An economics professor at Sonoma State University with an economic forecast firm, Eyler has been watching economic factors since the California shut down under coronavirus.

“Good things are happening,” Eyler said Monday, picking and choosing places to point out, such as what’s happening with housing.

But there are other indicators that may paint the bigger picture of pandemic impact, such as permanent job loss and impact to college towns.

National forecasters

Eyler watches the forecasts coming out of Federal Reserve forecaster lists. There may be a “big bounce” in the third quarter, but Eyler says forecasters are predicting a slow down in the fourth quarter.

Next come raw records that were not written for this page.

-- ==== Sys2Proof/Tests/Slice0.lean ====
section
/-! SUPPORT. The model's own tests: ill-formed terms refused, words decoded, and for each statement with hypotheses a
concrete state and operands that meet them. Expected values come from the spec or from the statements' own premises. -/

namespace Sys2Proof.Tests
set_option Elab.async false
open Sys2Proof Sys2Proof.Machine Sys2Proof.Machine.Num Sys2Proof.Spec

/-- The instruction as the next one of the core in hand. -/
def placed (i : Instr) (s : State) : State := s.withFetchWord 96 ((encode i).getD 0).toNat

/-- M3 fields in their plainest form. -/
def m3 (ty : Ty) (ln : BitVec 4) (fn : BitVec 10) (od oa ob oc : Operand) : M3 :=
  ⟨false, ty, ln, .propagate, .fm, fn, od, oa, ob, oc⟩
def mi (ty : Ty) (ln : BitVec 4) (fn : BitVec 10) (od oa : Operand) (imm : W32) : MI :=
  ⟨false, ty, ln, .propagate, .fm, fn, od, oa, imm⟩

/-- Pn, and the word Pn names. -/
abbrev rg (n : BitVec 3) : Operand := .reg n 0
abbrev at0 (n : BitVec 3) : Operand := .mem n 0

/-- The activation of the bench: region 1, key 5, logical core 3. -/
def labAct : Act := { placedAct with rid := 1, key := 5, lcn := 3 }

/-- Three large pages of address space 1: PHASED at 0, IMMEDIATE and executable at 2 MiB, homed at an L2 slice at 4 MiB. -/
def labTlb : List TlbEntry := [⟨1, 0, 0x200000, 0x40000207, false⟩, ⟨1, 1, 0x200000, 0x4020022F, false⟩,
  ⟨1, 2, 0x200000, 0x0100000040400227, false⟩]

/-- A core with an activation, a full set of pointers, two queues and a few scratchpad words. -/
def labCore : Core := { Core.reset with
  act := some labAct, brec := Core.reset.brec.set! 0 (mkRec false 3 1 1 1), tlb := labTlb
  p := #v[0x400, 0x100, 0x200, 0x300, 0x1000, 0x201000, mkTarget 0 50 1 false false 1 0 1, 0x505]
  q := Core.reset.q.set! 0 [payloadEntry] |>.set! 4 [payloadEntry]
  spad := (List.range 512).map fun k => (k, (⟨BitVec.ofNat 32 (k + 1), true⟩ : Lane)) }
where payloadEntry : QEntry := Vector.replicate 16 ⟨7, true⟩

/-- A registered region of address space 1 with a handler table of eight entries at 2 MiB. -/
def labRegion : Region where
  rcb := 0x210000
  raw := []
  asid := 1
  parent := 0
  cores := 16
  mxs := 0
  pwr := 0
  mem := 0
  spwn := 0
  prio := 3
  shc := 0
  fdom := 0
  htlen := 8
  fhix := 7
  htab := 0x200000
  lq := 0
  stray := 0
  phg := 1
  ovfr := 0
  ovfa := 0
  shrpt := false
  nr := []
  depth := 1

/-- Entries 1, for users, and 7, for supervisors, of the handler table. -/
def labMem : List Host.Cell :=
  [(0x40200017, 0x80), (0x40200019, 8), (0x4020001A, 0x20), (0x40200077, 0xC0), (0x40200079, 4), (0x4020007A, 0x20)]

/-- The bench: chiplet 50 READY with a team of region 1 on its cores, core 3200 running. -/
def lab : State := { State.reset with
  cores := [(3200, labCore)]
  mem := labMem
  spaces := [(1, ⟨0, 0x10000, 0, false, [], 0, 0, false⟩)]
  regions := [(1, labRegion)]
  chips := [(50, { Chip.reset with peal := 6, nsel := [(0, 0x8000), (50, 0x8000)], tlb := labTlb, teams := [(1, ⟨0xFFFF, 0, 0, 0⟩)]
                                   mxe := Vector.replicate 4 { Mxe.reset with
      rid := Vector.replicate 16 1, bind := Mxe.reset.bind.set! 0 0x800F0001 } })] }

/-- The bench with its core, its activation or its chiplet changed. -/
def labC (f : Core → Core) : State := lab.modCore 3200 f
def labA (f : Act → Act) : State := labC fun c => { c with act := some (f labAct) }
def labS (f : Chip → Chip) : State := lab.modChip 50 f

/-- The value of a computation that gives one. -/
def okOr {ε α : Type} (d : α) : Except ε α → α
  | .ok a => a
  | .error _ => d

/-! ### Compute instructions -/

/-- The premises of ElementwiseCompletes at a state. -/
def elementReady (s : State) (i : Instr) : Bool :=
  match laneRow i with
  | none => false
  | some L =>
    let c := s.core s.self
    let t := c.ty L.f.ty
    let fp := fpOf L.f.ln
    let by4 := 4 * lanesFor t (elemsFor L.f.od t L.f.ln)
    s.canIssue i L.f.sp (L.f.ty == .px) [L.f.od, L.f.oa, L.f.ob, L.f.oc] && L.legal t &&
      isOk (c.checkLocals fp ((L.f.od, by4, 4) :: L.srcs.map fun o => (o, by4, 4))) &&
      isOk (c.readAll (s.canFill s.self) fp t (elemsFor L.f.od t L.f.ln) L.srcs) && s.hasRoom s.self L.f.od

theorem witness_ElementwiseCompletes_int : ([.add, .sub, .mul, .mulh, .div, .rem, .adds, .subs, .minI, .maxI, .andI,
    .orI, .xorI, .shl, .shr, .sra, .rot, .cmpeq, .cmpne, .cmplt, .cmple] : List (M3 → Instr)).all
      (fun i => elementReady lab (i (m3 .i32 3 0 .acc (at0 1) (.inc 2 1) .zero))) = true ∧
    ([.mac, .sel] : List (M3 → Instr)).all (fun i => elementReady lab (i (m3 .u64 1 0 .acc .acc (at0 2) (.imm 3)))) = true ∧
    ([.neg, .absI, .notI, .clz, .popc, .mov] : List (M3 → Instr)).all
      (fun i => elementReady lab (i (m3 .i8 0 0 (rg 3) (.queue 4) .zero .zero))) = true := by decide +kernel

theorem witness_ElementwiseCompletes_float : ([.fadd, .fsub, .fmul, .fdiv, .fmin, .fmax, .fcmp, .fscale] :
    List (M3 → Instr)).all (fun i => elementReady lab (i (m3 .f32 3 0 .acc (at0 1) (.inc 2 1) .zero))) = true ∧
    ([.fma, .fnma] : List (M3 → Instr)).all (fun i => elementReady lab (i (m3 .bf16 7 0 (.queue 1) .acc (at0 2) .acc))) = true ∧
    ([.fsqrt, .frcp, .frsq, .fabs, .fneg, .fclass, .frndi, .fexp2f, .flog2f, .fgetexp] : List (M3 → Instr)).all
      (fun i => elementReady lab (i (m3 .f32 0 0 .acc (rg 3) .zero .zero))) = true := by decide +kernel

A sprinkling of Eyler observations:

Employment: Some industries are getting more on track. Expect to see continuing growth in health care, construction, STEM-jobs and manufacturing. Industries not seeing a return of employees may turn to automation to replace humans in some kinds of work.

Low income jobs: Permanent damage from the pandemic shut down may be done to low-wage jobs and services, such as restaurants, hotels, hair and nail salons and more. Those jobs may not ever come back, with workers forced to seek education to gain other skills or shifting into jobs with similar skills.

Housing: Fearing the housing disaster of the Great Recession, economists like Eyler are watching the path of housing, looking at listing prices and inventory. He cites Zillow’s expectation that California through at least July 2021 won’t see a huge contraction in housing prices.

“People are staying put. Either there’s no place to go or no place to migrate to where things are better.”

However, Eyler points to the disruptive nature of the wildfires, saying they could be the deciding factor in relocations.

Government: No rosy times are predicted for governments trying to figure out their budgets based on income tax or property tax.

“Governments are planning big downturns in their budgets for 2020-21 and 2021-22. It’ll be 2023 before state and local budgets feel positive.”

Once again housing is the foundation for the positive outlook, looking at the future for construction and property tax revenue.

Future

“The data is actually very good. It suggests that after this year is over, there may be a more normal recovery rather than the violent moves of 2020,” pointing to dramatic spikes on job and growth graphs.

Overall, expect very slow economic recovery, Eyler warned.

Butte County

Butte County’s labor force has declined, according to state Employment Development Department figures.

In July 2019, Butte’s labor force was 97,800, and preliminary July figures showed 93,200. The 4.7 percent decline could be applicable to retirements, relocations, or job loss, among other factors.

The numbers also showed some “reopening” of businesses. Data showed employment growth in leisure and hospitality, reflecting food businesses, and in manufacturing but with dips in construction, and state and local government employment.

Glenn County’s unemployment was 10.8% in July, down from 12.9 % in June. More than 1,290 residents were without jobs in July.

In Tehama County, July unemployment was 11%, down from 11.8%. More than 2,650 residents were jobless and collecting benefits.

California’s unemployment for July was 13.7 percent, down from 15.1%

Webinar repeat

Eyler’s latest webinar was videotaped  and is available free on host Chabin Concepts website www.chabinconcepts.com Another webinar is planned in September but a date has not been announced.